## WHAT IS BEING ASKED
Although the data below holds other lines too, output only those from the line with "x with applied" up to and including the line with "exec (.snapshotPartitionWrite v) s = .next s", exactly as they appear.

## EXERCISE DATA
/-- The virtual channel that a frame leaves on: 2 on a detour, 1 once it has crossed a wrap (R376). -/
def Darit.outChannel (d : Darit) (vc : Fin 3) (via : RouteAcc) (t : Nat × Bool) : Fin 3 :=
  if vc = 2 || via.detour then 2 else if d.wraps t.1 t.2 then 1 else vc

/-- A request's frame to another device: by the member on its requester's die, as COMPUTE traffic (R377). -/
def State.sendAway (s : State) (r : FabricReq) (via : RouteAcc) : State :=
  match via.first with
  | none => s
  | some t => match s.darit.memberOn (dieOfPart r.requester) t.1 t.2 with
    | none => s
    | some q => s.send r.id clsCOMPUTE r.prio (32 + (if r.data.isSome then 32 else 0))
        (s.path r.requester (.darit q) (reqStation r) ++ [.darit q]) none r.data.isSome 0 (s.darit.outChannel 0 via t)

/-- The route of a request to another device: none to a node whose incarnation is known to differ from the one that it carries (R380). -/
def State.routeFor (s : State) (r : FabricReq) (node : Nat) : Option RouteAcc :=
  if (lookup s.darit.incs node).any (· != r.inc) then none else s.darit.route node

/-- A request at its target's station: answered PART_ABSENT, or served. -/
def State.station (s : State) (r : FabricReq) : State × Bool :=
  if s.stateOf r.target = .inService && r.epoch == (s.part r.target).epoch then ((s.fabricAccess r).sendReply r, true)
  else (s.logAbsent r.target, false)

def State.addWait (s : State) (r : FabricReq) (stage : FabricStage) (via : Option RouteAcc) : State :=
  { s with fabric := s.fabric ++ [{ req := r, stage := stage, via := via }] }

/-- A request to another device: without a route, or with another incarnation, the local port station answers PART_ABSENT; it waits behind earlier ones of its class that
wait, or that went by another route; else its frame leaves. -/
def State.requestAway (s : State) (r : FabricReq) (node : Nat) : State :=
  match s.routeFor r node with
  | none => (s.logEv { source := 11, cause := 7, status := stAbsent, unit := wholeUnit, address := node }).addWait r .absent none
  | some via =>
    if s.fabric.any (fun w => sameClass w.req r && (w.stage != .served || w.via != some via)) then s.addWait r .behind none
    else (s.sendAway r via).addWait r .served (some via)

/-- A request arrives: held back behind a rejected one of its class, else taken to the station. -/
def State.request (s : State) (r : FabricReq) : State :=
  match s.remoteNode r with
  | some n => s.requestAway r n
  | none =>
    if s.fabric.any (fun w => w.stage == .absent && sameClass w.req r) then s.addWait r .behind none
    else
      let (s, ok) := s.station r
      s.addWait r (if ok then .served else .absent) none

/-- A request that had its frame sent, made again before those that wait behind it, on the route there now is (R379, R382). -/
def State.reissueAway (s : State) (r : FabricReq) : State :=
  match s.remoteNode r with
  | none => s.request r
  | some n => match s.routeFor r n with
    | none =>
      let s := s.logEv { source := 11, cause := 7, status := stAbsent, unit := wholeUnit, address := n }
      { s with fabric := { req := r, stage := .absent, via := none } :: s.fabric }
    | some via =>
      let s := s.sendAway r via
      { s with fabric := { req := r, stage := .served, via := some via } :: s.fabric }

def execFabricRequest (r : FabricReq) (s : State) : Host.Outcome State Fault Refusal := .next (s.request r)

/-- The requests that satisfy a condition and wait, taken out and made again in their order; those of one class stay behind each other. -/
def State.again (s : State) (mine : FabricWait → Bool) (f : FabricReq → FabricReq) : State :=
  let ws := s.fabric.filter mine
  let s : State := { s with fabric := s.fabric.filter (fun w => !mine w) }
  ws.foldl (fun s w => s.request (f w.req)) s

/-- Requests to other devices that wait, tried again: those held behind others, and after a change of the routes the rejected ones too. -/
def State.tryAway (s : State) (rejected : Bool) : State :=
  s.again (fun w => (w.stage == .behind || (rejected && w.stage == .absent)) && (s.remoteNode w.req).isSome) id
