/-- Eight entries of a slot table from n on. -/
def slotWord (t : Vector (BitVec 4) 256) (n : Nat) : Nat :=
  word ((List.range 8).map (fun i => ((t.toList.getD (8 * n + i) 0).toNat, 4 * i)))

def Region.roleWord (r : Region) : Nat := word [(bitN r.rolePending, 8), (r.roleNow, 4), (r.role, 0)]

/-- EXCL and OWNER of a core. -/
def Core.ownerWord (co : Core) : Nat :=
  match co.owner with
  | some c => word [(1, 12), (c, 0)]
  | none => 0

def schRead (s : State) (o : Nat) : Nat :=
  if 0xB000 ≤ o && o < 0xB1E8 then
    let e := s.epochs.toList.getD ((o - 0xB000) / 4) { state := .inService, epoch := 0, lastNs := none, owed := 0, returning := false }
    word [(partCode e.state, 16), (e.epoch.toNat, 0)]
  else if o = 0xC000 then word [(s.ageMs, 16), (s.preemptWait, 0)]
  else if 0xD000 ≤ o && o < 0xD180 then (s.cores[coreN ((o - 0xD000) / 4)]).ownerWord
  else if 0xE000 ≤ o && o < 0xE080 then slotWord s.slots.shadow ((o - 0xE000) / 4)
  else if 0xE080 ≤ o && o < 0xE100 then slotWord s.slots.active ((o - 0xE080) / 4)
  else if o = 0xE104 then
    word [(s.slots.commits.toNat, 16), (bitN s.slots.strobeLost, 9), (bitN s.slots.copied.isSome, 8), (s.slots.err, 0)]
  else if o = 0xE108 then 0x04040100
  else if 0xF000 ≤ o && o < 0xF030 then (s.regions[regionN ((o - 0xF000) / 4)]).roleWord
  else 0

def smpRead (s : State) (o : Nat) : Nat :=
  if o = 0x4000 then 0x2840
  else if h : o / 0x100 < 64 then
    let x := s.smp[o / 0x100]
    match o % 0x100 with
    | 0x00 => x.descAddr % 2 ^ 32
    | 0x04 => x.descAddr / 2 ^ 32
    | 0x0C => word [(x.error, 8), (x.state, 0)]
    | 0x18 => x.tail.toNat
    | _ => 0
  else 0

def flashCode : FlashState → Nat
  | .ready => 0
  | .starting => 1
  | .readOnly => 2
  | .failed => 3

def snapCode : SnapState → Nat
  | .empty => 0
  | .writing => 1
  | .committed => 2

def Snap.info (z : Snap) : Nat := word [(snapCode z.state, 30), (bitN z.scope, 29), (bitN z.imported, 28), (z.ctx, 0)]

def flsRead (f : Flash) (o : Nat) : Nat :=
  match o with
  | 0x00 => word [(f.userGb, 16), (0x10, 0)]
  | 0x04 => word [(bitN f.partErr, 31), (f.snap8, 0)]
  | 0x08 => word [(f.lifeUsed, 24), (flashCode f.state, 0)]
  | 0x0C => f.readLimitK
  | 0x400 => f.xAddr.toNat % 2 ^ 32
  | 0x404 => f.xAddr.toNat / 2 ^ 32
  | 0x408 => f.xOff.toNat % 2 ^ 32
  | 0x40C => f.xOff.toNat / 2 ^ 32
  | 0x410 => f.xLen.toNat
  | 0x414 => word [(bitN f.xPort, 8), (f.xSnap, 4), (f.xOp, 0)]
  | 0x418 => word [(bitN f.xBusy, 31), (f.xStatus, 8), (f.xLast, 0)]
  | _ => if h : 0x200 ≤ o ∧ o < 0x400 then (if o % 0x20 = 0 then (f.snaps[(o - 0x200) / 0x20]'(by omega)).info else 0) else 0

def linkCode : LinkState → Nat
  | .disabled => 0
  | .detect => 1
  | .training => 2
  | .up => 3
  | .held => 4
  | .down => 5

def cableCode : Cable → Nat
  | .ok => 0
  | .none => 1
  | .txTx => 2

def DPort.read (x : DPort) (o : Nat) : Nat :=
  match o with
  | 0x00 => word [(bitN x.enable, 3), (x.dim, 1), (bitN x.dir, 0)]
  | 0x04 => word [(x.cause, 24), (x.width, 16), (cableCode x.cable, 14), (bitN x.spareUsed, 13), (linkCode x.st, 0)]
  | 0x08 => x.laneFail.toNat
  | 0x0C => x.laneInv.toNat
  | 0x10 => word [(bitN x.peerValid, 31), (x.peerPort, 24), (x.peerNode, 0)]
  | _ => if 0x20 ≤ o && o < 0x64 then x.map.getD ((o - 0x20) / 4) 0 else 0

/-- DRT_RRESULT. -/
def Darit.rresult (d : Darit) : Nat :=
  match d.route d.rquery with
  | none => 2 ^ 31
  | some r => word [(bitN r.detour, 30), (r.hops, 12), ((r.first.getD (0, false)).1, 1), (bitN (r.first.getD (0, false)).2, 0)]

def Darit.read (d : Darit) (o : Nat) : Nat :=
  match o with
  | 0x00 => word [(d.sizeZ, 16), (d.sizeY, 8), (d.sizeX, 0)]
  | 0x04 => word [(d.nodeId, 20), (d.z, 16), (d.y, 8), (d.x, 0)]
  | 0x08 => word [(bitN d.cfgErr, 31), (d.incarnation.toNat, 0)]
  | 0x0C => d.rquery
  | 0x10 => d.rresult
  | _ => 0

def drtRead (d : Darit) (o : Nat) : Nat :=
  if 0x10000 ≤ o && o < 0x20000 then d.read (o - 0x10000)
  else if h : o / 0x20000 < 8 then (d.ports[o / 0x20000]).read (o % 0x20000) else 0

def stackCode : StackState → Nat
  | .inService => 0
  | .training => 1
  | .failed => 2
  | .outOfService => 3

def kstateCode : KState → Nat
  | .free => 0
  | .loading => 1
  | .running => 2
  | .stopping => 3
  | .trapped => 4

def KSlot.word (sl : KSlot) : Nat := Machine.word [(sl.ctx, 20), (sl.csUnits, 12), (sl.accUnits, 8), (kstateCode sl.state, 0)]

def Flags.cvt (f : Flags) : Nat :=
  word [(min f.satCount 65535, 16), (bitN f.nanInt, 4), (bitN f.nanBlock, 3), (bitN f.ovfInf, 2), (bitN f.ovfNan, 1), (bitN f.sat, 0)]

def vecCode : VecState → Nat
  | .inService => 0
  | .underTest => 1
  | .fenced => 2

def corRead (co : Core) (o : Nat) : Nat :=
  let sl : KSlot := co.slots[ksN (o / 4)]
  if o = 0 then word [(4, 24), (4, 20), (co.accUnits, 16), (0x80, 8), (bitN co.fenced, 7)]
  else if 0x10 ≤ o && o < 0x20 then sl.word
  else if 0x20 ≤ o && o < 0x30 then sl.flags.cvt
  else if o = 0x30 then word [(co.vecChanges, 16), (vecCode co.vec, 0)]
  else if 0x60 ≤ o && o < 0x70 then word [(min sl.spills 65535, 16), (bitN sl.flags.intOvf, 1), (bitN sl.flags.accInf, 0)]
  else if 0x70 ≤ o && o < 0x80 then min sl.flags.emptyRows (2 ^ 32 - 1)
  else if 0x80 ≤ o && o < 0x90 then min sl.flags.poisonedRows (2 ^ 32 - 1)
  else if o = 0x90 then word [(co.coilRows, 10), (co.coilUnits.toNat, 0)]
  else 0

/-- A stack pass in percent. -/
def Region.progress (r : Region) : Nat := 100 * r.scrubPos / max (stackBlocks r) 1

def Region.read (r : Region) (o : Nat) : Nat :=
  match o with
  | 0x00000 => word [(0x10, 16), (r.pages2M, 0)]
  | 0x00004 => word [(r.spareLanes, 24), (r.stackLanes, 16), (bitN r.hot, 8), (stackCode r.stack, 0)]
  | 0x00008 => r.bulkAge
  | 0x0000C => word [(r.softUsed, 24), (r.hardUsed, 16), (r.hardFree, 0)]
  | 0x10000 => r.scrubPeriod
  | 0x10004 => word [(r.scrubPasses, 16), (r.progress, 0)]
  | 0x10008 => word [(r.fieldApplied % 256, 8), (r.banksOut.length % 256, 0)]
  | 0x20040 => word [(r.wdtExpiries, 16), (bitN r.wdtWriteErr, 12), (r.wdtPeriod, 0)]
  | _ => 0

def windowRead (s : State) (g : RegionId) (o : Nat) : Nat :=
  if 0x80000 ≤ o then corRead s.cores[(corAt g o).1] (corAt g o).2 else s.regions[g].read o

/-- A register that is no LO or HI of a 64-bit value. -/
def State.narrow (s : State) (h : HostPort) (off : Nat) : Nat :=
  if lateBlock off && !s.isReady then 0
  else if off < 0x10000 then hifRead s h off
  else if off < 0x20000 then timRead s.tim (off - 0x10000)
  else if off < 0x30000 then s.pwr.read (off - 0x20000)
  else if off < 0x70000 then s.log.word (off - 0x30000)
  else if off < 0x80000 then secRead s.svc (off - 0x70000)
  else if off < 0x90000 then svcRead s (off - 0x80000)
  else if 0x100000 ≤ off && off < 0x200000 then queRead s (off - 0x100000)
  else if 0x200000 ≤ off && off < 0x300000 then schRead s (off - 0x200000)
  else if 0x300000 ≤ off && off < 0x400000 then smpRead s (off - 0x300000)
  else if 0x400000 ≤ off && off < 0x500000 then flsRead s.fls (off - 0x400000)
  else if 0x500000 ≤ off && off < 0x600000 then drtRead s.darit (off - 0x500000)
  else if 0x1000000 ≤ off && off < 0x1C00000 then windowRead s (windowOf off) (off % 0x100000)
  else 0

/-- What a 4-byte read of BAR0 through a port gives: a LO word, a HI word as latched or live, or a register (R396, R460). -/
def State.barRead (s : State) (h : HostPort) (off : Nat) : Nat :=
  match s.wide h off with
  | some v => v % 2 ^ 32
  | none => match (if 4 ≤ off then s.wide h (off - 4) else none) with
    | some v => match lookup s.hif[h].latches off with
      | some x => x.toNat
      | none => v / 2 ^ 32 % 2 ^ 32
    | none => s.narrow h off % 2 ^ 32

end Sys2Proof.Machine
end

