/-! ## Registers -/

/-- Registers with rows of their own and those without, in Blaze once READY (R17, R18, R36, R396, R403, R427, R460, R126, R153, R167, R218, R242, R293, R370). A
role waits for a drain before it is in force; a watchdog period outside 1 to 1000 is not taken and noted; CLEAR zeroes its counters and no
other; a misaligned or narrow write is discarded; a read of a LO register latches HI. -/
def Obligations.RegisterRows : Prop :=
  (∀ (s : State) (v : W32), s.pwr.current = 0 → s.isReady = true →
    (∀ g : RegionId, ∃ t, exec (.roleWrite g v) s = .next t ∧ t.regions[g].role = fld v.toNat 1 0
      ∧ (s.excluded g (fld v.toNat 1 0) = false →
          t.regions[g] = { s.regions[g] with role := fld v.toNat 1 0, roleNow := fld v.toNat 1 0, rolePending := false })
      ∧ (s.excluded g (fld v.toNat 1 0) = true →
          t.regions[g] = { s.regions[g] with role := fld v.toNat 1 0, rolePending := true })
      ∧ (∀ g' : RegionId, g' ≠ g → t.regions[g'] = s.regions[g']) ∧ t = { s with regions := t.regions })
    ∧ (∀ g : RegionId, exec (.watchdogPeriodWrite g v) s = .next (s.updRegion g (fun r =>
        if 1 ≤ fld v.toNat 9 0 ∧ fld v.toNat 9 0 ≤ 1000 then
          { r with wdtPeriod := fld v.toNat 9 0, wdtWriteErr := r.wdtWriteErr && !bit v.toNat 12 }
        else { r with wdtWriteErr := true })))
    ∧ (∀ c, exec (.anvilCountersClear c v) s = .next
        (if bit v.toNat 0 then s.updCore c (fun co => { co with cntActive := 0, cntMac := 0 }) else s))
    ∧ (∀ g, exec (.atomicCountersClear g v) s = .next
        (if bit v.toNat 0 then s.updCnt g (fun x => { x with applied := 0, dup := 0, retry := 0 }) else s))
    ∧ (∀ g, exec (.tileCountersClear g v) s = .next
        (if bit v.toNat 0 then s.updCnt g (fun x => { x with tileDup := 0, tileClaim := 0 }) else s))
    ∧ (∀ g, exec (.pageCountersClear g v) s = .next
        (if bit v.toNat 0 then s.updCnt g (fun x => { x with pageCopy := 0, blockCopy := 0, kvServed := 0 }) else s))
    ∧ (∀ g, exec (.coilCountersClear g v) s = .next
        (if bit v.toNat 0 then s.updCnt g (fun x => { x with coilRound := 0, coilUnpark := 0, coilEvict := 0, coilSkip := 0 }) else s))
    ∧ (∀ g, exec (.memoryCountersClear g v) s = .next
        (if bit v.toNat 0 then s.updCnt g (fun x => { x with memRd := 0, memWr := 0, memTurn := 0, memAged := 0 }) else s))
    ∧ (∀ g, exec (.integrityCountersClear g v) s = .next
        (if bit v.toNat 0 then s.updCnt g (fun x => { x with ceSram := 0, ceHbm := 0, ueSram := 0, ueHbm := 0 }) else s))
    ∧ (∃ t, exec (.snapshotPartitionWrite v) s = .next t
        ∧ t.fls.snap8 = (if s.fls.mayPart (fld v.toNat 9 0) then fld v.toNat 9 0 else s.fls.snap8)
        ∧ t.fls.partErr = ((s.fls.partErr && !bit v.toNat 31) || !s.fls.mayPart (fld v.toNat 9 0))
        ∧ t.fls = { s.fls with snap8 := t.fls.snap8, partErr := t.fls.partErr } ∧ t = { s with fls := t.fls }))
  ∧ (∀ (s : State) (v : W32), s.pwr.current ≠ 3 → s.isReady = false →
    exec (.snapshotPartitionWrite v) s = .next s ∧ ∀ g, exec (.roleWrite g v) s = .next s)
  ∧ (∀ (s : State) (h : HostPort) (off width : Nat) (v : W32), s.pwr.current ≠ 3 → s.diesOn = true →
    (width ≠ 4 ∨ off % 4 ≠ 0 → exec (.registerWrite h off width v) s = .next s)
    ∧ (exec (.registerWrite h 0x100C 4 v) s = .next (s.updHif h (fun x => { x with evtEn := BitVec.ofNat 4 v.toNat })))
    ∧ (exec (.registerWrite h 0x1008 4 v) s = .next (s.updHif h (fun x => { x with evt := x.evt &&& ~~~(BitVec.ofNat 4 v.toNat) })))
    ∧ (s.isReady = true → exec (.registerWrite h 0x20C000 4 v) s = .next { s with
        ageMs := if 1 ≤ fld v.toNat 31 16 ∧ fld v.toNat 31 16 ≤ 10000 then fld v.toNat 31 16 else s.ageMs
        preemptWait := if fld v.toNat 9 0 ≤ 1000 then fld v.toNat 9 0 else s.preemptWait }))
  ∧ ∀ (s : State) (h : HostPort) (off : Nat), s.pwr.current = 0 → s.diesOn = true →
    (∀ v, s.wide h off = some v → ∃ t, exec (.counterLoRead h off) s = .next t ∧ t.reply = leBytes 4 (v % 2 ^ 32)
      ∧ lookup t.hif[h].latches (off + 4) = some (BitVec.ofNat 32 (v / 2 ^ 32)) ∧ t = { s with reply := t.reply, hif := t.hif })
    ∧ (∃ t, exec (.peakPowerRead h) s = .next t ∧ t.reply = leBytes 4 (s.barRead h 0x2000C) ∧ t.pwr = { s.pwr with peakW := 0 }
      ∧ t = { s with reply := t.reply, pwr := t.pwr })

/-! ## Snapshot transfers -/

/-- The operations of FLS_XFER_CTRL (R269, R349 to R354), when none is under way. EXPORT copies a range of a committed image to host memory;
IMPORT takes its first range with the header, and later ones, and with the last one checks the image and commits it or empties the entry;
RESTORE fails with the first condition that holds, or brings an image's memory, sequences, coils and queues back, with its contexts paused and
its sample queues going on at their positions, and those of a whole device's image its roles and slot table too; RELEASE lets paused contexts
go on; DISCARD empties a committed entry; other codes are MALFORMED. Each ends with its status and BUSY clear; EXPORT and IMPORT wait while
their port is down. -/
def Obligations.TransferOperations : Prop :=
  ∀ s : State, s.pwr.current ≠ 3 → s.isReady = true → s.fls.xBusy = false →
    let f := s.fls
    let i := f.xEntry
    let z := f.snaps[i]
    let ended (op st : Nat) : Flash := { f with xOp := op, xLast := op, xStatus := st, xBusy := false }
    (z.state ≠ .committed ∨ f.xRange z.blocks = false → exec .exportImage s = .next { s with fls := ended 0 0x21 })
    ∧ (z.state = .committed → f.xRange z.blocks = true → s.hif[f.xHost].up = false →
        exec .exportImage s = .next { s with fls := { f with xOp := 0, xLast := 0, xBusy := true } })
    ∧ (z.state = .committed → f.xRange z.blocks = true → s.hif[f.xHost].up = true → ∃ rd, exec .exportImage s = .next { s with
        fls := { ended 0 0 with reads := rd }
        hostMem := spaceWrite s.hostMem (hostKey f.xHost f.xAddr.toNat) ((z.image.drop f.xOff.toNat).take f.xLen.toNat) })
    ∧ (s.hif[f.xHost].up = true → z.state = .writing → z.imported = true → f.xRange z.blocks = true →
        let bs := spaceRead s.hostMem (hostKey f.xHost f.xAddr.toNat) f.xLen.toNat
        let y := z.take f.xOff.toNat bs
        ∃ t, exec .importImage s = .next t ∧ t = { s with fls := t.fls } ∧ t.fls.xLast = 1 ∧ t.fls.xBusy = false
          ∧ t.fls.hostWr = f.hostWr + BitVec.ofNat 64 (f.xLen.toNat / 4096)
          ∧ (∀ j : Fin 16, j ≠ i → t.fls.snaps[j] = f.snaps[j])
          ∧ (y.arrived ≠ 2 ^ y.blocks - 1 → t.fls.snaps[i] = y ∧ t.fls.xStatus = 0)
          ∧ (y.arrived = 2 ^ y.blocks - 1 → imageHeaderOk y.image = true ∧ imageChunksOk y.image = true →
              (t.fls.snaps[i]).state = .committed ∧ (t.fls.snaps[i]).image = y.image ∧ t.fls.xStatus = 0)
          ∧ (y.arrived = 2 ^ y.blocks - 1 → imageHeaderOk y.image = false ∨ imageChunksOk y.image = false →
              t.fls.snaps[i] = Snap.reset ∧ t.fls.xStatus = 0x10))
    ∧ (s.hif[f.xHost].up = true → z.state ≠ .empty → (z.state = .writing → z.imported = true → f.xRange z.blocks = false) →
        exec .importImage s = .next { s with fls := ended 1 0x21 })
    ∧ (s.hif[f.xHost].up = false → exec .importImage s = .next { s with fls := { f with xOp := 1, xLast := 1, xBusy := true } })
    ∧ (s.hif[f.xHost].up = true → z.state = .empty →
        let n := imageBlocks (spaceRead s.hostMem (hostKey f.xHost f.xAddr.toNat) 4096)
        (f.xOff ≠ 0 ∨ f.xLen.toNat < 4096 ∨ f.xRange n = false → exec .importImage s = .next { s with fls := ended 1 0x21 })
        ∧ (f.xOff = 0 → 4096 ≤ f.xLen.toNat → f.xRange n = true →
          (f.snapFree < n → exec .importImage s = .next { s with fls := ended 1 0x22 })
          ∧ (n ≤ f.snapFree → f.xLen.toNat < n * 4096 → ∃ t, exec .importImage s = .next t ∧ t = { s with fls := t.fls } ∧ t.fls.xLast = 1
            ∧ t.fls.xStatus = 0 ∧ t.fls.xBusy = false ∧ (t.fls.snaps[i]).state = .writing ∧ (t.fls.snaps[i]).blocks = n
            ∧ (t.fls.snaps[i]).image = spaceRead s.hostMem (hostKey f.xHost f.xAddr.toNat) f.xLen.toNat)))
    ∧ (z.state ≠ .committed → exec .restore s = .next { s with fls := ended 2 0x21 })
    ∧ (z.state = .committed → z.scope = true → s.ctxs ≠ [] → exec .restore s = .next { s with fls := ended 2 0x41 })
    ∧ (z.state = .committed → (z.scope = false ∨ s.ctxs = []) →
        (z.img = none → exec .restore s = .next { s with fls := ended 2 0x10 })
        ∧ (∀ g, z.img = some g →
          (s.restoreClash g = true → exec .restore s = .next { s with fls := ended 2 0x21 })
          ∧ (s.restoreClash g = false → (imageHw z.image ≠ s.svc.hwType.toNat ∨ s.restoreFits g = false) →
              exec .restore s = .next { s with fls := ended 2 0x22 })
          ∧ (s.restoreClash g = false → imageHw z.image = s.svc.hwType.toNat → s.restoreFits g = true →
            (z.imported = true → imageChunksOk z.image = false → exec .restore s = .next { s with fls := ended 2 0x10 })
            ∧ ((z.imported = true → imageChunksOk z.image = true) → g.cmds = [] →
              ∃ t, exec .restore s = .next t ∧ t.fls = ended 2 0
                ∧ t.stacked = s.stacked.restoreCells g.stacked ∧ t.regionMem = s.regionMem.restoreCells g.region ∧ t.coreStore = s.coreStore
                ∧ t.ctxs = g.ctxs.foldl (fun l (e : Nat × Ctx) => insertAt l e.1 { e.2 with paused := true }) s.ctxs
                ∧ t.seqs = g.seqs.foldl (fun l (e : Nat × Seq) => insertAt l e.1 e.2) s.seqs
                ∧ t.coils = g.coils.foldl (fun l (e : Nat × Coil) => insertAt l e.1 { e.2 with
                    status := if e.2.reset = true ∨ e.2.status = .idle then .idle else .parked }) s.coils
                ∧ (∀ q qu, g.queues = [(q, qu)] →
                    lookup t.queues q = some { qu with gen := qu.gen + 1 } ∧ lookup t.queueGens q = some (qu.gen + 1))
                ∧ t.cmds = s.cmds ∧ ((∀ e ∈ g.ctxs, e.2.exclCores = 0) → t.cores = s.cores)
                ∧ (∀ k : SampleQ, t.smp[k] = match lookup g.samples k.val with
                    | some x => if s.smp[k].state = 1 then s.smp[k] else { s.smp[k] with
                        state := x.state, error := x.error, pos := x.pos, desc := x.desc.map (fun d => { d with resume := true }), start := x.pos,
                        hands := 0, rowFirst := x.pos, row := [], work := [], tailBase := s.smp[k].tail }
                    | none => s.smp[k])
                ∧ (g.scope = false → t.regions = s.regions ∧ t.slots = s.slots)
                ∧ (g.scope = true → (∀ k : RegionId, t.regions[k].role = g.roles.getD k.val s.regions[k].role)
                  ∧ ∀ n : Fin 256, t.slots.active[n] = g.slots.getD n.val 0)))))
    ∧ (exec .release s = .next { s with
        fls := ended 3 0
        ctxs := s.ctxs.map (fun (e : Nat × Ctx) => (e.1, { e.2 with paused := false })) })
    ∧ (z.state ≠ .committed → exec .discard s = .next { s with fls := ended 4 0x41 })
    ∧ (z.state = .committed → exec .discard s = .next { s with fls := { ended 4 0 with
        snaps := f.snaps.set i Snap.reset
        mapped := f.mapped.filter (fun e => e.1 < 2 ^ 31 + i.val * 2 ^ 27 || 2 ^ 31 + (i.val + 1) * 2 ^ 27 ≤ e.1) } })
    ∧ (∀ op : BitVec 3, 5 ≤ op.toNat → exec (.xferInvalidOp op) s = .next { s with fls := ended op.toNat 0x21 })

## SOLUTION FOR THIS EXERCISE
        (if bit v.toNat 0 then s.updCnt g (fun x => { x with applied := 0, dup := 0, retry := 0 }) else s))
    ∧ (∀ g, exec (.tileCountersClear g v) s = .next
        (if bit v.toNat 0 then s.updCnt g (fun x => { x with tileDup := 0, tileClaim := 0 }) else s))
    ∧ (∀ g, exec (.pageCountersClear g v) s = .next
        (if bit v.toNat 0 then s.updCnt g (fun x => { x with pageCopy := 0, blockCopy := 0, kvServed := 0 }) else s))
    ∧ (∀ g, exec (.coilCountersClear g v) s = .next
        (if bit v.toNat 0 then s.updCnt g (fun x => { x with coilRound := 0, coilUnpark := 0, coilEvict := 0, coilSkip := 0 }) else s))
    ∧ (∀ g, exec (.memoryCountersClear g v) s = .next
        (if bit v.toNat 0 then s.updCnt g (fun x => { x with memRd := 0, memWr := 0, memTurn := 0, memAged := 0 }) else s))
    ∧ (∀ g, exec (.integrityCountersClear g v) s = .next
        (if bit v.toNat 0 then s.updCnt g (fun x => { x with ceSram := 0, ceHbm := 0, ueSram := 0, ueHbm := 0 }) else s))
    ∧ (∃ t, exec (.snapshotPartitionWrite v) s = .next t
        ∧ t.fls.snap8 = (if s.fls.mayPart (fld v.toNat 9 0) then fld v.toNat 9 0 else s.fls.snap8)
        ∧ t.fls.partErr = ((s.fls.partErr && !bit v.toNat 31) || !s.fls.mayPart (fld v.toNat 9 0))
        ∧ t.fls = { s.fls with snap8 := t.fls.snap8, partErr := t.fls.partErr } ∧ t = { s with fls := t.fls }))
  ∧ (∀ (s : State) (v : W32), s.pwr.current ≠ 3 → s.isReady = false →
    exec (.snapshotPartitionWrite v) s = .next s ∧ ∀ g, exec (.roleWrite g v) s = .next s)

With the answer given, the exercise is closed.